## [Exercise]
Nothing but the lines from the start of the entries through the line containing "match width with" should appear in the answer, each given exactly.

================

-- ==== Sys2Proof/Machine/ParityOps.lean ====
section
/-! DEFINITION. Parity sets (spec/17): the group and its placement (R453, R457 to R459), the arithmetic of P and Q (R460), deltas (R461 to R464),
what can be reconstructed (R468, R469), flash stripes at their data members (R465). -/

namespace Sys2Proof.Machine

/-! ### The group -/

/-- Data frames and parity frames of a stripe, by WIDTH (R453). -/
def groupShape (width : Nat) : Nat × Nat :=
  match width with
  | 1 => (4, 1) | 2 => (8, 1) | 3 => (8, 2) | 4 => (16, 2) | _ => (0, 0)

/-- k. -/
def State.gk (s : State) : Nat := (groupShape (s.fld Fld.protGroupWidth)).1
/-- m. -/
def State.gm (s : State) : Nat := (groupShape (s.fld Fld.protGroupWidth)).2
/-- n. -/
def State.gn (s : State) : Nat := s.gk + s.gm

/-- A group is formed: SYNCING or beyond. -/
def State.grouped (s : State) : Bool := decide (s.fld Fld.protStateState ≠ 0) && decide (0 < s.gn)

/-- The device id of a position. -/
def State.memberId (s : State) (p : Nat) : Nat := s.fld Fld.protMemberDevid p

/-- The state of a position: 0 IN, 1 ABSENT, 2 FAILED, 3 REPLACED. -/
def State.memberState (s : State) (p : Nat) : Nat := s.fld Fld.protMemberState p

/-- A position whose frames are in service: IN, or REPLACED, where the spare holds them (DEDUCED, log entry 34). -/
def State.memberIn (s : State) (p : Nat) : Bool := decide (s.memberState p = 0 ∨ s.memberState p = 3)

/-- The position of a device id. -/
def State.posOf (s : State) (d : Nat) : Option Nat := (List.range s.gn).find? fun p => s.memberId p = d

/-- The position that this device holds frames for: its own, or that of the id it has assumed or is assuming. -/
def State.myPos (s : State) : Nat :=
  if 2 ≤ s.fld Fld.protSpareState then (s.posOf (s.fld Fld.protSpareFor)).getD 0 else s.fld Fld.protGroupPosition

/-! ### Placement -/

/-- The number of a stripe that placement counts by: the frame, or the frame index of a flash channel (R457 to R459). -/
def stripeRow (area stripe : Nat) : Nat := if area = 2 then stripe / 32 else stripe

/-- The position of P. -/
def State.posP (s : State) (area stripe : Nat) : Nat := stripeRow area stripe % s.gn
/-- The position of Q. -/
def State.posQ (s : State) (area stripe : Nat) : Nat := (stripeRow area stripe + 1) % s.gn

/-- The data index of a position; it holds data where that is below k. -/
def State.dataIndex (s : State) (p area stripe : Nat) : Nat := (p + 2 * s.gn - s.gm - stripeRow area stripe % s.gn) % s.gn

/-- The position that holds a data index. -/
def State.posOfIndex (s : State) (d area stripe : Nat) : Nat := (d + stripeRow area stripe + s.gm) % s.gn

/-- What this device holds of a stripe: a data index, 16 for P, 17 for Q. -/
def State.roleOf (s : State) (p area stripe : Nat) : Nat :=
  if s.gm = 2 ∧ p = s.posQ area stripe then 17 else if p = s.posP area stripe then 16 else s.dataIndex p area stripe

================

## [Response area]
-- ==== Sys2Proof/Machine/ParityOps.lean ====
section
/-! DEFINITION. Parity sets (spec/17): the group and its placement (R453, R457 to R459), the arithmetic of P and Q (R460), deltas (R461 to R464),
what can be reconstructed (R468, R469), flash stripes at their data members (R465). -/

namespace Sys2Proof.Machine

/-! ### The group -/

/-- Data frames and parity frames of a stripe, by WIDTH (R453). -/
def groupShape (width : Nat) : Nat × Nat :=
  match width with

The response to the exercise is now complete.